-- ==== Sys2Proof/Laws/Maps.lean ====
section
/-! SUPPORT. Finite maps and memory: reading what was written, and the canonical form, which every operation keeps. -/

namespace Sys2Proof.Machine

variable {α : Type}

/-! ### Finite maps -/

@[simp] theorem Assoc.find_put_self (m : Assoc α) (i : Nat) (x : α) : Assoc.find (Assoc.put m i x) i = some x := by
  induction m with
  | nil => simp [Assoc.put, Assoc.find]
  | cons c r ih =>
    obtain ⟨k, v⟩ := c
    simp only [Assoc.put]
    split
    · simp [Assoc.find]
    · split
      · simp [Assoc.find]
      · simp only [Assoc.find, ih]
        split <;> simp_all

theorem Assoc.find_put_ne (m : Assoc α) {i j : Nat} (x : α) (h : j ≠ i) :
    Assoc.find (Assoc.put m i x) j = Assoc.find m j := by
  induction m with
  | nil => simp [Assoc.put, Assoc.find, h]
  | cons c r ih =>
    obtain ⟨k, v⟩ := c
    simp only [Assoc.put]
    split
    · rename_i e
      subst e
      simp [Assoc.find, h]
    · split
      · simp only [Assoc.find, h, if_false]
        rename_i e f
        by_cases g : j < i
        · have : j ≠ k := by omega
          have : j < k := by omega
          simp [*]
        · simp [g]
      · simp only [Assoc.find, ih]

@[simp] theorem Assoc.put_put (m : Assoc α) (i : Nat) (x y : α) : Assoc.put (Assoc.put m i x) i y = Assoc.put m i y := by
  induction m with
  | nil => simp [Assoc.put]
  | cons c r ih =>
    obtain ⟨k, v⟩ := c
    simp only [Assoc.put]
    split
    · simp [Assoc.put]
    · split
      · simp [Assoc.put]
      · simp [Assoc.put, *]

/-- Every key of the map is at least `n`. -/
theorem Assoc.wf_tail {k : Nat} {v : α} {r : Assoc α} (h : Assoc.wf ((k, v) :: r) = true) : Assoc.wf r = true := by
  cases r with
  | nil => rfl
  | cons c r => simpa [Assoc.wf] using (by simpa [Assoc.wf] using h : _ ∧ _).2

theorem Assoc.wf_cons {k : Nat} {v : α} {r : Assoc α} :
    Assoc.wf ((k, v) :: r) = true ↔ (∀ c ∈ r, k < c.1) ∧ Assoc.wf r = true := by
  induction r generalizing k v with
  | nil => simp [Assoc.wf]
  | cons c r ih =>
    obtain ⟨l, w⟩ := c
    simp only [Assoc.wf, Bool.and_eq_true, decide_eq_true_eq, List.mem_cons, forall_eq_or_imp]
    constructor
    · rintro ⟨h, g⟩
      exact ⟨⟨h, fun c hc => lt_trans h ((ih.1 g).1 c hc)⟩, g⟩
    · rintro ⟨⟨h, -⟩, g⟩
      exact ⟨h, g⟩

theorem Assoc.mem_put {m : Assoc α} {i : Nat} {x : α} {c : Nat × α} (h : c ∈ Assoc.put m i x) : c = (i, x) ∨ c ∈ m := by
  induction m with
  | nil => simpa [Assoc.put] using h
  | cons d r ih =>
    obtain ⟨k, v⟩ := d
    simp only [Assoc.put] at h
    split at h
    · simp at h ⊢; tauto
    · split at h
      · simp at h ⊢; tauto
      · simp only [List.mem_cons] at h ⊢
        rcases h with h | h
        · tauto
        · rcases ih h with h | h <;> tauto

theorem Assoc.mem_drop {m : Assoc α} {i : Nat} {c : Nat × α} (h : c ∈ Assoc.drop m i) : c ∈ m := by
  induction m with
  | nil => simp [Assoc.drop] at h
  | cons d r ih =>
    obtain ⟨k, v⟩ := d
    simp only [Assoc.drop] at h
    split at h
    · simp [h]
    · split at h
      · exact h
      · simp only [List.mem_cons] at h ⊢
        exact h.imp id ih

/-- A put keeps the keys rising. -/
theorem Assoc.wf_put {m : Assoc α} (i : Nat) (x : α) (h : Assoc.wf m = true) : Assoc.wf (Assoc.put m i x) = true := by
  induction m with
  | nil => rfl
  | cons c r ih =>
    obtain ⟨k, v⟩ := c
    have hc := Assoc.wf_cons.1 h
    simp only [Assoc.put]
    split
    · rename_i e; subst e
      exact Assoc.wf_cons.2 hc
    · split
      · refine Assoc.wf_cons.2 ⟨?_, h⟩
        rintro c hm
        simp only [List.mem_cons] at hm
        rcases hm with rfl | hm
        · assumption
        · have := hc.1 c hm; omega
      · refine Assoc.wf_cons.2 ⟨?_, ih hc.2⟩
        intro c hm
        rcases Assoc.mem_put hm with rfl | hm
        · simp; omega
        · exact hc.1 c hm

/-- A drop keeps the keys rising. -/
theorem Assoc.wf_drop {m : Assoc α} (i : Nat) (h : Assoc.wf m = true) : Assoc.wf (Assoc.drop m i) = true := by
  induction m with
  | nil => rfl
  | cons c r ih =>
    obtain ⟨k, v⟩ := c
    have hc := Assoc.wf_cons.1 h
    simp only [Assoc.drop]
    split
    · exact hc.2
    · split
      · exact h
      · exact Assoc.wf_cons.2 ⟨fun c hm => hc.1 c (Assoc.mem_drop hm), ih hc.2⟩

/-- Leaving entries out keeps the keys rising. -/
theorem Assoc.wf_filter {m : Assoc α} (p : Nat × α → Bool) (h : Assoc.wf m = true) : Assoc.wf (m.filter p) = true := by
  induction m with
  | nil => rfl
  | cons c r ih =>
    obtain ⟨k, v⟩ := c
    have hc := Assoc.wf_cons.1 h
    simp only [List.filter_cons]
    split
    · exact Assoc.wf_cons.2 ⟨fun c hm => hc.1 c (List.mem_filter.1 hm).1, ih hc.2⟩
    · exact ih hc.2

theorem Assoc.find_none_of_lt {m : Assoc α} {i : Nat} (h : ∀ c ∈ m, i < c.1) : Assoc.find m i = none := by
  cases m with
  | nil => rfl
  | cons c r =>
    obtain ⟨k, v⟩ := c
    have : i < k := h (k, v) (by simp)
    simp [Assoc.find, Nat.ne_of_lt this, this]

theorem Assoc.find_drop_self {m : Assoc α} (i : Nat) (h : Assoc.wf m = true) : Assoc.find (Assoc.drop m i) i = none := by
  induction m with
  | nil => rfl
  | cons c r ih =>
    obtain ⟨k, v⟩ := c
    have hc := Assoc.wf_cons.1 h
    simp only [Assoc.drop]
    split
    · rename_i e; subst e
      exact Assoc.find_none_of_lt hc.1
    · split
      · simp [Assoc.find, *]
      · simp [Assoc.find, *]

theorem Assoc.find_drop_ne {m : Assoc α} {i j : Nat} (h : Assoc.wf m = true) (n : j ≠ i) :
    Assoc.find (Assoc.drop m i) j = Assoc.find m j := by
  induction m with
  | nil => rfl
  | cons c r ih =>
    obtain ⟨k, v⟩ := c
    have hc := Assoc.wf_cons.1 h
    simp only [Assoc.drop]
    split
    · rename_i e; subst e
      simp only [Assoc.find, n, if_false]
      split
      · rename_i lt
        exact Assoc.find_none_of_lt fun c hm => lt_trans lt (hc.1 c hm)
      · rfl
    · split
      · rfl
      · simp [Assoc.find, ih hc.2]

/-! ### Memory -/

/-- Reading a byte after writing it. -/
theorem Mem.read_write_self {m : Mem} (a : Nat) (b : Byte) (h : Mem.wf m = true) : (m.write a b).read a = b := by
  have hw : Assoc.wf m = true := by simp [Mem.wf] at h; exact h.1
  unfold Mem.write Mem.read
  split
  · rename_i e
    rw [Assoc.find_drop_self a hw, e]; rfl
  · simp

/-- Writing a byte leaves every other byte alone. -/
theorem Mem.read_write_ne {m : Mem} {a c : Nat} (b : Byte) (h : Mem.wf m = true) (n : c ≠ a) :
    (m.write a b).read c = m.read c := by
  have hw : Assoc.wf m = true := by simp [Mem.wf] at h; exact h.1
  unfold Mem.write Mem.read
  split
  · rw [Assoc.find_drop_ne hw n]
  · rw [Assoc.find_put_ne _ _ n]

theorem Mem.wf_iff {m : Mem} : Mem.wf m = true ↔ Assoc.wf m = true ∧ ∀ c ∈ m, c.2 ≠ Config.unlistedByte := by
  simp [Mem.wf]

/-- The empty memory is in canonical form. -/
@[simp] theorem Mem.wf_nil : Mem.wf [] = true := rfl

/-- A write keeps the canonical form. -/
theorem Mem.wf_write {m : Mem} (a : Nat) (b : Byte) (h : Mem.wf m = true) : Mem.wf (m.write a b) = true := by
  rw [Mem.wf_iff] at h ⊢
  unfold Mem.write
  split
  · exact ⟨Assoc.wf_drop a h.1, fun c hc => h.2 c (Assoc.mem_drop hc)⟩
  · refine ⟨Assoc.wf_put a b h.1, fun c hc => ?_⟩
    rcases Assoc.mem_put hc with rfl | hc
    · assumption
    · exact h.2 c hc

/-- Writing bytes keeps the canonical form. -/
theorem Mem.wf_writeBytes {m : Mem} (a : Nat) (bs : List Byte) (h : Mem.wf m = true) : Mem.wf (m.writeBytes a bs) = true := by
  induction bs generalizing m a with
  | nil => exact h
  | cons b bs ih => exact ih (a + 1) (Mem.wf_write a b h)

/-- Leaving cells out keeps the canonical form. -/
theorem Mem.wf_filter {m : Mem} (p : Nat × Byte → Bool) (h : Mem.wf m = true) : Mem.wf (m.filter p) = true := by
  rw [Mem.wf_iff] at h ⊢
  exact ⟨Assoc.wf_filter p h.1, fun c hc => h.2 c (List.mem_filter.1 hc).1⟩

/-- The cells of a stretch are in canonical form. -/
theorem Mem.wf_cells {m : Mem} (lo size : Nat) (h : Mem.wf m = true) : Mem.wf (m.cells lo size) = true := Mem.wf_filter _ h

/-- Clearing a stretch keeps the canonical form. -/
theorem Mem.wf_clear {m : Mem} (lo size : Nat) (h : Mem.wf m = true) : Mem.wf (m.clear lo size) = true := Mem.wf_filter _ h

/-- A fold of writes keeps the canonical form. -/
theorem Mem.wf_foldl {β : Type} (f : Mem → β → Mem) (hf : ∀ m b, Mem.wf m = true → Mem.wf (f m b) = true) (xs : List β)
    {m : Mem} (h : Mem.wf m = true) : Mem.wf (xs.foldl f m) = true := by
  induction xs generalizing m with
  | nil => exact h
  | cons x xs ih => exact ih (hf m x h)

/-- Copying a stretch keeps the canonical form. -/
theorem Mem.wf_copy {m : Mem} (src dst size : Nat) (h : Mem.wf m = true) : Mem.wf (m.copy src dst size) = true :=
  Mem.wf_foldl _ (fun _ _ h => Mem.wf_write _ _ h) _ (Mem.wf_clear dst size h)

/-- A byte outside the bytes written reads as before. -/
theorem Mem.read_writeBytes_outside {m : Mem} {a c : Nat} {bs : List Byte} (h : Mem.wf m = true)
    (o : c < a ∨ a + bs.length ≤ c) : (m.writeBytes a bs).read c = m.read c := by
  induction bs generalizing m a with
  | nil => rfl
  | cons b bs ih =>
    simp only [List.length_cons] at o
    simp only [Mem.writeBytes]
    rw [ih (Mem.wf_write a b h) (by omega), Mem.read_write_ne b h (by omega)]

/-- The bytes written read back. -/
theorem Mem.readBytes_writeBytes {m : Mem} (a : Nat) (bs : List Byte) (h : Mem.wf m = true) :
    (m.writeBytes a bs).readBytes a bs.length = bs := by
  induction bs generalizing m a with
  | nil => rfl
  | cons b bs ih =>
    simp only [List.length_cons, Mem.readBytes, Mem.writeBytes]
    rw [ih (a + 1) (Mem.wf_write a b h), Mem.read_writeBytes_outside (Mem.wf_write a b h) (by omega),
      Mem.read_write_self a b h]

/-- Memory at reset is in canonical form. -/
theorem Mem.wf_reset : Mem.wf State.reset.mem = true := rfl

end Sys2Proof.Machine
end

> What the task asks
Your answer must consist only of the lines from the start of the records above through the line with "split <;> simp_all", each retyped exactly.

> Solution
-- ==== Sys2Proof/Laws/Maps.lean ====
section
/-! SUPPORT. Finite maps and memory: reading what was written, and the canonical form, which every operation keeps. -/

namespace Sys2Proof.Machine

variable {α : Type}

/-! ### Finite maps -/

@[simp] theorem Assoc.find_put_self (m : Assoc α) (i : Nat) (x : α) : Assoc.find (Assoc.put m i x) i = some x := by
  induction m with
  | nil => simp [Assoc.put, Assoc.find]
  | cons c r ih =>
    obtain ⟨k, v⟩ := c
    simp only [Assoc.put]
    split
    · simp [Assoc.find]
    · split
      · simp [Assoc.find]
      · simp only [Assoc.find, ih]
        split <;> simp_all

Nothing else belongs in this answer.